Collaborate with Data Scientists and ML Engineers to enable end-to-end ML model pipelines — from data ingestion and feature engineering to model deployment and monitoring.
Ensure data quality, integrity, and governance across various data sources and systems.
Optimize data processing jobs for performance and cost-effectiveness in cloud environments (preferably Azure or AWS).
Implement best practices for CI/CD, data versioning, and workflow orchestration (e.g., using Airflow, MLflow, Delta Lake, etc.).
Required Skills and Qualifications:
8–12 years of experience in data engineering, with a strong background in big data technologies.
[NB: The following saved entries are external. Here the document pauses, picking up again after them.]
/-- Settles O6: the printed operand reads back, and a mnemonic takes the operands that fit. -/
theorem writtenOperationsAssemble : Obligations.WrittenOperationsAssemble := by
  refine ⟨fun i => assembleLine_printOp, fun name arg i => operationOf_eq_some_iff.1,
    fun name arg i hwf hname hnum => operationOf_eq_some_iff.2 ⟨hname, hnum, hwf⟩, fun line note hq hs => ?_⟩
  exact assembleLine_congr
    ((uncomment_append_comment note hq hs).trans (uncomment_of_no_semicolon false hs).symm)

/-! ## HASH32 (R54) -/

theorem messageOf_of_no_quote {t : List Char} (h : '"' ∉ t) :
    messageOf t = (wordsFrom isBlank [] t).mapM fun w => (numberBelow 256 w).map (BitVec.ofNat 8) := by
  unfold messageOf
  split
  next cs hd => exact absurd ((List.dropWhile_sublist isBlank).subset (hd ▸ List.mem_cons_self)) h
  next => rw [wordsFrom_dropWhile]

/-- The bytes of a HASH32 line as they are written. -/
def printBytes (data : List Byte) : List Char := data.flatMap fun b => ' ' :: hexNumber 2 b.toNat

theorem printBytes_eq_spaced (data : List Byte) :
    printBytes data = (data.map fun b => hexNumber 2 b.toNat).flatMap fun w => ' ' :: w := by
  rw [List.flatMap_map]
  rfl

theorem notMem_printBytes {c : Char} (data : List Byte) (hp : isPlain c = false) (hb : c ≠ ' ') :
    c ∉ printBytes data := by
  intro hc
  obtain ⟨b, -, hc⟩ := List.mem_flatMap.1 hc
  rcases List.mem_cons.1 hc with h | h
  · exact hb h
  · exact (hexNumber_plain 2 b.toNat).notMem hp h

theorem byteOf_hexNumber (b : Byte) :
    (numberBelow 256 (hexNumber 2 b.toNat)).map (BitVec.ofNat 8) = some b := by
  rw [numberBelow_eq_some.2 ⟨number_hexNumber b.isLt, b.isLt⟩]
  simp

theorem messageOf_printBytes (data : List Byte) : messageOf (printBytes data) = some data := by
  have hwords : ∀ w ∈ data.map fun b => hexNumber 2 b.toNat, w ≠ [] ∧ Plain w := by
    intro w hw
    obtain ⟨b, -, rfl⟩ := List.mem_map.1 hw
    exact ⟨hexNumber_ne_nil _ _, hexNumber_plain _ _⟩
  rw [messageOf_of_no_quote (notMem_printBytes data rfl (by decide)), printBytes_eq_spaced, wordsFrom_spaced [] hwords]
  simp only [wordsFrom, List.isEmpty_nil, if_true, List.nil_append, List.mapM_map, Function.comp_def, byteOf_hexNumber]
  exact (List.mapM_pure (m := Option)).trans (congrArg some data.map_id)

/-- The line of a seed and bytes that can be read. -/
theorem hashLine_of_parts {t seed body : List Char} {s : Nat} {data : List Byte}
    (hseed : wordsFrom isBlank [] (t.takeWhile (· != ',')) = [seed]) (hbody : t.dropWhile (· != ',') = ',' :: body)
    (hs : numberBelow (2 ^ 32) seed = some s) (hd : messageOf body = some data) :
    hashLine t = if data.length < 2 ^ 32 then some (stream data (BitVec.ofNat 32 s)) else none := by
  simp only [hashLine, hseed, hbody, hs, hd]

theorem printHash_eq (data : List Byte) (seed : Word) : printHash data seed =
    ['H', 'A', 'S', 'H', '3', '2'] ++ ' ' :: (hexNumber 8 seed.toNat ++ ',' :: printBytes data) := by
  simp [printHash, printBytes, hexNumber]

theorem assembleLine_printHash (data : List Byte) (seed : Word) : assembleLine (printHash data seed) =
    if data.length < 2 ^ 32 then some (stream data seed) else none := by
  have hplain := hexNumber_plain 8 seed.toNat
  have hsemi : ';' ∉ hexNumber 8 seed.toNat ++ ',' :: printBytes data := by
    simp only [List.mem_append, List.mem_cons, not_or]
    exact ⟨hplain.notMem rfl, by decide, notMem_printBytes data rfl (by decide)⟩
  have hcomma : ∀ c ∈ ' ' :: hexNumber 8 seed.toNat, (c != ',') = true := by
    intro c hc
    rcases List.mem_cons.1 hc with rfl | hc
    · decide
    · exact bne_iff_ne.2 fun h => hplain.notMem (c := ',') rfl (h ▸ hc)
  have hseed : wordsFrom isBlank [] ((' ' :: hexNumber 8 seed.toNat ++ ',' :: printBytes data).takeWhile (· != ',')) =
      [hexNumber 8 seed.toNat] := by
    rw [takeWhile_until _ hcomma rfl, wordsFrom_spaced_one (hexNumber_ne_nil _ _) hplain]
  have hdrop := dropWhile_until (p := (· != ',')) (c := ',') (printBytes data) hcomma rfl
  have hs : numberBelow (2 ^ 32) (hexNumber 8 seed.toNat) = some seed.toNat :=
    numberBelow_eq_some.2 ⟨number_hexNumber seed.isLt, seed.isLt⟩
  rw [printHash_eq, assembleLine_hash hsemi, ← List.cons_append,
    hashLine_of_parts hseed hdrop hs (messageOf_printBytes data), BitVec.ofNat_toNat, BitVec.setWidth_eq]

/-- Settles O7: the printed seed and bytes read back, and the bound on their number is the line's own. -/
theorem hash32LineExpandsToTheStream : Obligations.Hash32LineExpandsToTheStream := by
  intro data seed
  rw [assembleLine_printHash]
  exact ⟨fun h => if_pos h, fun h => if_neg (Nat.not_lt.2 h)⟩

end Sys2Proof.Machine
end

section
/-! PROOFS. The datapath (40_datapath_arith.md): addition, multiplication and shifts as numbers, and that every step of
MIXK, ROUND and FMIX (multiply by an odd constant, rotate, XOR with a shift, XOR or add a constant) is a bijection. -/

namespace Sys2Proof.Machine

/-! ## Addition, multiplication and shifts as numbers (R61, R62, R64) -/

theorem add32_toNat (a b : Word) : (add32 a b).toNat = (a.toNat + b.toNat) % 2 ^ 32 := BitVec.toNat_add a b

theorem mul32_toNat (a b : Word) : (mul32 a b).toNat = a.toNat * b.toNat % 2 ^ 32 := BitVec.toNat_mul a b

theorem shr32_toNat (a : Word) (s : Nat) : (shr32 a s).toNat = a.toNat / 2 ^ s := by
  rw [shr32, BitVec.toNat_ushiftRight, Nat.shiftRight_eq_div_pow]

theorem shl32_toNat (a : Word) (s : Nat) : (shl32 a s).toNat = a.toNat * 2 ^ s % 2 ^ 32 := by
  rw [shl32, BitVec.toNat_shiftLeft, Nat.shiftLeft_eq]

/-- Settles O8: each operation as a number; the shifts hold for every s. -/
theorem arithmeticWrapsAt32Bits : Obligations.ArithmeticWrapsAt32Bits :=
  fun a b => ⟨add32_toNat a b, mul32_toNat a b, fun s _ => ⟨shr32_toNat a s, shl32_toNat a s⟩⟩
Expertise in Databricks, Apache Spark, Delta Lake, and associated cloud data services.
Solid experience in designing and implementing data lakehouses, data warehouses, and real-time/streaming data pipelines.
Proficient in Python, SQL, and at least one cloud platform (Azure preferred; AWS/GCP also acceptable).
Strong understanding of ML lifecycle, including feature stores, model training, and inference pipelines.
Hands-on experience integrating and scaling AI/ML models in production environments.
Experience with CI/CD tools, infrastructure as code, and version control (e.g., Git, Terraform).
Preferred Qualifications:
Experience with Kafka, Event Hubs, or other streaming platforms.
Familiarity with MLOps practicesandtools.